CEO of Roscommon County Council, Eugene Cummins.

Council chief's plea to government for funding to solve Lough Funshinagh flood crisis

The Chief Executive of Roscommon County Council is pleading with the government to provide the funding for a "permanent significant infrastructural solution" to solve the Lough Funshinagh flooding crisis which he is warning will only get significantly worse and has left locals "at their wit’s end."

In a stark and somewhat exasperated letter to Minister Patrick O’Donovan, who has responsibility for the Office of Public Works, Eugene Cummins outlines that in the last few days alone the situation has deteriorated further with another flood level exceeded, and he is predicting a second property will be in "imminent danger" within days and both will need the "positive intervention" of the council for weeks to come.

Setting out the measures that Roscommon County Council has taken in recent times, including raising the roads, to help homeowners in the area the council chief says there is only so much they can do without a "permanent significant infrastructural solution" provided by the government which could take three years to put in place.

"The situation is going to get significantly worse and the maximum recorded flood level to date is going to be exceeded many times in the next few weeks and in the years ahead.

"To a certain degree the deteriorating situation has brought the sense of urgency to the situation that has been missing," he says, calling on the Minister's department to provide funding for a flood mitigation scheme at Lough Funshinagh.

In the letter this week, Mr Cummins recalls that the local authority submitted a report to the OPW last year identifying seven flood mitigation measures, however, in August the government department deemed that scheme proposals "fell below the required cost benefit and they were deemed not to be cost effective or sustainable solutions to alleviate flooding at Lough Funshinagh, having considered the financial and environmental constraints".

At the same time, the Office of Public Works also confirmed that property owners who had applied for home relocation would be dealt with under the scheme.

So in this context, the Roscommon County Council CEO says in a somewhat exasperated tone that "from this position there is little Roscommon County Council can do in the context of a permanent significant infrastructural solution to alleviating this flooding without Government intervention."

He goes on to say it is imperative that "further efforts" are made in relation to a flood mitigation capital scheme at Lough Funshinagh and pleads for funding to do so.

"..I hereby request that your Department provide the funding required to progress the already identified solution through the detailed design and planning process.
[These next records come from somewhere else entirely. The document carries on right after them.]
/-! ## `park` and MESSAGE_ARRIVAL -/

theorem park_next {s : State} {a : XReg} (hq : Quiet s [xref a]) (hc : s.me.cp = none) :
    exec (.park a) s = .next (if bits (s.x a) 0 4 = 0 ∨ watchHit s.me (bits (s.x a) 0 4) then retire 0 s
      else parkOn (.watch (bits (s.x a) 0 4)) s) :=
  congrArg Host.Outcome.next ((notAhead_off hc _).trans (scoreboard_quiet hq _))

/-- `park` goes on where it watches no channel or a watched one holds a message (R47). -/
theorem park_gone {s : State} {a : XReg} (hq : Quiet s [xref a]) (hc : s.me.cp = none)
    (h : bits (s.x a) 0 4 = 0 ∨ watchHit s.me (bits (s.x a) 0 4) = true) :
    Becomes (.park a) s (s.me.gone s.cycle 0) :=
  ⟨retire 0 s, by rw [park_next hq hc, if_pos h], retire_onlyMe 0 s, retire_me 0 s⟩

theorem park_parked {s : State} {a : XReg} (hq : Quiet s [xref a]) (hc : s.me.cp = none)
    (h : ¬ (bits (s.x a) 0 4 = 0 ∨ watchHit s.me (bits (s.x a) 0 4) = true)) :
    Becomes (.park a) s (s.me.parkedOn (.watch ((s.x a).toNat % 16)) s.cycle) :=
  ⟨parkOn (.watch (bits (s.x a) 0 4)) s, by rw [park_next hq hc, if_neg h], parkOn_onlyMe _ s,
    by rw [parkOn_me, watchMask_eq]⟩

theorem messageArrival_next {s : State} {k : Nat} {m : Msg} (hk : s.net.msgs[k]? = some m) (ha : m.at_ ≤ s.cycle) :
    exec (.messageArrival k) s = .next (arriveMsg m { s with net := { s.net with msgs := s.net.msgs.eraseIdx k } }) := by
  change execMessageArrival k s = _
  simp [execMessageArrival, hk, Nat.not_lt.2 ha]

/-- A message of another context that reaches the context of the step, parked on watched channels, with its mailbox empty and
no grant under way: it is in its mailbox, and the context is woken exactly where the mask hits. -/
theorem messageArrival_watch {s : State} {k : Nat} {m : Msg} {mask : Nat} (hp : s.me.slot = .parked)
    (hw : s.me.wait = some (.watch mask)) (hk : s.net.msgs[k]? = some m) (ha : m.at_ ≤ s.cycle)
    (hg : ∀ q ∈ s.net.msgs, q.granted = false) (hd : m.done = false) (hv : m.via = [])
    (hr : s.resident m.dest = some s.cur) (hs : s.cur ≠ m.sender / 256) (hi : s.me.inbox = [])
    (hb : s.me.box (2 * m.ch + m.hi.toNat) = []) :
    let c := s.me.withMsg (2 * m.ch + m.hi.toNat) m
    ∃ t, exec (.messageArrival k) s = .next t ∧
      t.me = if watchHit c mask then { c with slot := .ready, wait := none, pc := c.next, readyAt := s.cycle + 1 } else c := by
  intro c
  let s' : State := { s with net := { s.net with msgs := s.net.msgs.eraseIdx k } }
  have hplace : placeable s' s.cur (2 * m.ch + m.hi.toNat) = true :=
    placeable_empty hb hi fun q hq => hg q (List.mem_of_mem_eraseIdx hq)
  have hctx : (accepted m (placeMsgIn s.cur m s')).ctx s.cur = c :=
    (accepted_ctx_ne hs _).trans (placeMsgIn_ctx s.cur (hg m (List.mem_of_getElem? hk)) hd hv s')
  refine ⟨_, (messageArrival_next hk ha).trans (congrArg _ (arriveMsg_placed hr hi hplace)), ?_⟩
  rw [State.me, wakeReceiver_cur, accepted_cur, placeMsgIn_cur, wakeReceiver_watch (mask := mask) (by rw [hctx]; exact hp)
    (by rw [hctx]; exact hw), hctx, accepted_cycle, placeMsgIn_cycle]

end Sys2Proof.Machine
end

section
/-! The statement about `park`. -/

namespace Sys2Proof.Machine

/-- Settles O31: the mask that `park` reads hits exactly where a watched channel holds a message, and the message that
arrives changes what its own channel holds and no other. -/
theorem park : Obligations.Park := by
  intro s a hq hc
  refine ⟨fun hgo => park_gone hq hc ?goes, fun hsome hempty => park_parked hq hc ?parks, ?arrives⟩
  case goes =>
    rw [watchMask_eq_zero, watchHit_watchMask]
    exact hgo.symm
  case parks =>
    rw [watchMask_eq_zero, watchHit_watchMask]
    rintro (hnone | ⟨n, hn, hold⟩)
    · exact hsome.elim hnone
    · exact hempty n hn hold
  case arrives =>
    intro k m mask y hp hw hempty hk ha hg hd hv _ hch hr hsender hy hi key hb
    have hs : s.cur ≠ m.sender / 256 := fun e => hy (State.resident_eq hsender ▸ e.symm)
    obtain ⟨t, hexec, hme⟩ := messageArrival_watch hp hw hk ha hg hd hv hr hs hi hb
    rw [watchHit_withMsg hch ((watchHit_eq_false _ _).2 hempty)] at hme
    have hbox : (s.me.withMsg key m).box key = [m] := by rw [Ctx.box_withMsg_self, hb, List.nil_append]
    refine ⟨t, hexec, ?_⟩
    cases hbit : mask.testBit m.ch
    · rw [hbit, if_neg (by decide)] at hme
      rw [hme]
      exact ⟨hbox, rfl, nofun, fun _ => ⟨hp, rfl⟩⟩
    · rw [hbit, if_pos rfl] at hme
      rw [hme]
      exact ⟨hbox, rfl, fun _ => ⟨rfl, rfl, rfl⟩, nofun⟩

end Sys2Proof.Machine
end

section
/-! SUPPORT. Reading a chain of parcels and the register forms of MAJ 0x0 (R70, R71, R73, R310). -/

namespace Sys2Proof.Machine

/-! ## The chain of parcels -/

/-- A parcel whose bits 15 to 12 are not 0xF ends the chain: it is the base parcel (R67). -/
theorem scan_base {w : Nat} (h : w / 4096 % 16 ≠ 15) (ws : List Nat) (rank n : Nat) (p : Pre) :
    scan (w :: ws) rank n p = .ok { p with maj := w / 4096 % 16, lo := w % 4096 } := by
  rw [scan, if_pos h]

/-- An XR parcel with no XR, XS or XI before it gives its payload to the base parcel (R71). -/
theorem scan_xr {v rank n : Nat} (hv : v < 1024) (hr : rank < 2) (hn : n < 4) (ws : List Nat) (p : Pre) :
    scan ((0xF400 + v) :: ws) rank n p = scan ws 2 (n + 1) { p with xr := some v } := by
  have hchain : (0xF400 + v) / 4096 % 16 = 15 := by omega
  have hkind : (0xF400 + v) / 1024 % 4 = 1 := by omega
  have hpayload : (0xF400 + v) % 1024 = v := by omega
  simp [scan, hchain, hkind, hpayload, Nat.not_le.2 hr, Nat.not_le.2 hn]

/-! ## Registers and format G -/

@[simp] theorem xreg_val (d : XReg) : xreg d.val = d := Fin.ofNat_val_eq_self d

/-- A form of MAJ 0x0 without file selects, stall count or extended immediate is named by its FN, and each register by its
two bits in XR above its three bits in the base parcel (R70, R310). -/
theorem decodePre_maj0 (xr : Option Nat) (lo : Nat) (hfile : xr.getD 0 % 16 = 0) :
    decodePre { xr := xr, lo := lo } = alu3 0 (lo / 512 % 8) (xreg (xr.getD 0 / 256 % 4 * 8 + lo / 64 % 8))
      (xreg (xr.getD 0 / 64 % 4 * 8 + lo / 8 % 8)) (xreg (xr.getD 0 / 16 % 4 * 8 + lo % 8)) := by
  have hdf : xr.getD 0 / 4 % 4 = 0 := by omega
  have haf : xr.getD 0 % 4 = 0 := by omega
  simp [decodePre, decode0, decodeG, Pre.x3, Pre.plain, hdf, haf]

end Sys2Proof.Machine
end

section
/-! The statement about `sub`. -/

namespace Sys2Proof.Machine

/-! ## Its encoding (R382) -/

/-- The base parcel of `sub`: FN 1 and the low three bits of each register. -/
def subBase (d a b : XReg) : Nat := 0x0200 + d.val % 8 * 64 + a.val % 8 * 8 + b.val % 8

/-- The payload of XR of `sub`: the high two bits of each register. -/
def subXr (d a b : XReg) : Nat := d.val / 8 * 256 + a.val / 8 * 64 + b.val / 8 * 16

theorem subBase_lt (d a b : XReg) : subBase d a b < 1024 := by unfold subBase; omega
theorem subXr_lt (d a b : XReg) : subXr d a b < 1024 := by unfold subXr; omega

theorem scan_subBase (d a b : XReg) (rank n : Nat) (p : Pre) :
    scan [subBase d a b] rank n p = .ok { p with maj := 0, lo := subBase d a b } := by
  have hlt := subBase_lt d a b
  have hmaj : subBase d a b / 4096 % 16 = 0 := by omega
  rw [scan_base (by omega), hmaj, Nat.mod_eq_of_lt (by omega)]

/-- The fields of the base parcel and of XR, put together, are the registers of `sub`. -/
theorem decodePre_sub {xr : Option Nat} {d a b : XReg} (hx : xr.getD 0 = subXr d a b) :
    decodePre { xr := xr, lo := subBase d a b } = some (.sub d a b) := by
  have hfn : subBase d a b / 512 % 8 = 1 := by unfold subBase; omega
  have hd : subXr d a b / 256 % 4 * 8 + subBase d a b / 64 % 8 = d.val := by unfold subXr subBase; omega
  have ha : subXr d a b / 64 % 4 * 8 + subBase d a b / 8 % 8 = a.val := by unfold subXr subBase; omega
  have hb : subXr d a b / 16 % 4 * 8 + subBase d a b % 8 = b.val := by unfold subXr subBase; omega
  rw [decodePre_maj0 xr _ (by rw [hx]; unfold subXr; omega), hx, hfn, hd, ha, hb, xreg_val, xreg_val, xreg_val]
  rfl

theorem decode_sub_base {d a b : XReg} (hd : d.val < 8) (ha : a.val < 8) (hb : b.val < 8) :
    decode [subBase d a b] = .ok (.sub d a b) 1 := by
  have hx : subXr d a b = 0 := by unfold subXr; omega
  have hpre : decodePre { lo := subBase d a b } = some (.sub d a b) := decodePre_sub hx.symm
  simp [decode, scan_subBase, hpre, Pre.prefixes]

/-- With XR `sub` names every register, those below x8 as well: a payload of 0 decodes as an absent XR (R71). -/
theorem decode_sub_xr (d a b : XReg) : decode [0xF400 + subXr d a b, subBase d a b] = .ok (.sub d a b) 2 := by
  have hpre : decodePre { xr := some (subXr d a b), lo := subBase d a b } = some (.sub d a b) := decodePre_sub rfl
  simp [decode, scan_xr (subXr_lt d a b), scan_subBase, hpre, Pre.prefixes]

/-! ## Its effect (R382) -/

/-- The difference of two words as a number: modulo 2^64. -/
theorem sub_eq_ofNat_mod (u v : Word) : u - v = BitVec.ofNat 64 ((u.toNat + 2 ^ 64 - v.toNat) % 2 ^ 64) := by
  bv_omega

/-- A negated immediate subtracts. -/
theorem add_immWord_neg (u : Word) (imm : Int) : u + immWord (-imm) = u - BitVec.ofInt 64 imm := by
  rw [immWord, BitVec.ofInt_neg, BitVec.sub_eq_add_neg]

/-- `sub` runs the same ahead of a checkpoint as behind one: nothing is asked of c.cp. -/
theorem sub_becomes {s : State} {d a b : XReg} (hq : Quiet s [xref a, xref b, xref d]) :
    Becomes (.sub d a b) s ((s.me.setX d (s.x a - s.x b)).gone s.cycle 0) :=
  simple2_becomes (f := (· - ·)) hq rfl

theorem addi_becomes {s : State} {d a : XReg} (imm : Int) (hq : Quiet s [xref a, xref d]) :
    Becomes (.addi d a imm) s ((s.me.setX d (s.x a + immWord imm)).gone s.cycle 0) :=
  simple1_becomes (f := (· + immWord imm)) hq rfl

/-- Settles O3: the register fields of the two parcels put together are the registers of `sub`, and its effect is that of a
form of two sources and a short latency. -/
theorem subtract : Obligations.Subtract := by
  intro s d a b imm
  refine ⟨decode_sub_base, fun _ => ?xr, decode_sub_base (d := 5) (a := 5) (b := 3) (by decide) (by decide) (by decide),
    fun hq => ?sub, fun hq => ?addi⟩
  case xr =>
    have hparcel : 0xF400 + d.val / 8 * 256 + a.val / 8 * 64 + b.val / 8 * 16 = 0xF400 + subXr d a b := by
      unfold subXr; omega
    rw [hparcel]
    exact decode_sub_xr d a b
  case sub =>
    rw [← sub_eq_ofNat_mod]
    exact sub_becomes hq
  case addi =>
    rw [← add_immWord_neg]
    exact addi_becomes (-imm) hq

end Sys2Proof.Machine
end

section
/-! SUPPORT. Reading back the parcels that `emit` writes, and the fields of format V (R67, R69 to R72, R79). -/

namespace Sys2Proof.Machine

/-! ## The chain of parcels -/

/-- An XP parcel that leads the chain gives the page and SUB (R69); pages 0 and 7 are none (R71). -/
theorem scan_xp {page sub : Nat} (h0 : 0 < page) (h7 : page < 7) (hs : sub < 128) (ws : List Nat) (p : Pre) :
    scan ((0xF000 + page * 128 + sub) :: ws) 0 0 p = scan ws 1 1 { p with page := page, sub := sub } := by
  have hchain : (0xF000 + page * 128 + sub) / 4096 % 16 = 15 := by omega
  have hkind : (0xF000 + page * 128 + sub) / 1024 % 4 = 0 := by omega
  have hpage : (0xF000 + page * 128 + sub) % 1024 / 128 = page := by omega
  have hsub : (0xF000 + page * 128 + sub) % 1024 % 128 = sub := by omega
  rw [scan]
  simp [hchain, hkind, hpage, hsub, Nat.ne_of_gt h0, Nat.ne_of_lt h7]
This will be a significant sum that will require an expensive and necessary environmental and Natura Impact Assessment, topographical survey and ground investigations for the Part 8 planning process (the planning process for council projects). The cost of the actual works will be in the region of €1.5 million together with other costs associated with land acquisition, wayleaves, remediation works etc."

Existing funding schemes do not allow for the scale of planning and civil works required and the local authority could not carry this level of capital cost, he adds.

And while the top council official admits the planning process for any kind of flood scheme in Lough Funshinagh is "fraught with difficulties and comes with more than a small probability of failure," it is for this reason that other stakeholders need to get involved and "rather than hold their positions to date need to look at solutions other than the transfer of responsibility to the local authority."

Important too, he adds to realise that "a successful Part 8 process and 'pipe in the ground' is at best, possibly three years away and of little comfort to the unfortunate families who are at their wit’s end with this despairing situation."

"But for now the 'pipe' is only part of the solution and various departments need to get actively involved to start facilitating a solution, namely a hybrid interim mix of actions to help in the Part VIII process and also to react to existing hardship," he continues, claiming that least two houses will probably have to be relocated, when this happens some works may be done on farmyards.

On the impact to farm holdings, Mr Cummin says those close to the lough have been "significantly and negatively impacted upon. In a couple of cases shockingly so."

The Department of Agriculture need to be told to provide assistance not just now but for the foreseeable future, he spells out in the letter, or until such time as the 'pipe' is in place or as a permanent intervention if the 'pipe' is not possible.

While the Roscommon County Council chief acknowledges that the biggest issue and greatest planning challenge" is the Special Area of Conservation designation at Lough Funshinagh, he sets out in stark terms that without an outflow pipe "the situation in and around Lough Funshinagh is going to get worse, a lot worse."

Mr Cummins believes the flooding is not happening on a cyclical basis and is a consequence of climate change, something which he claims will continue and result in "effectively a permanent expansive lake" unless action is taken.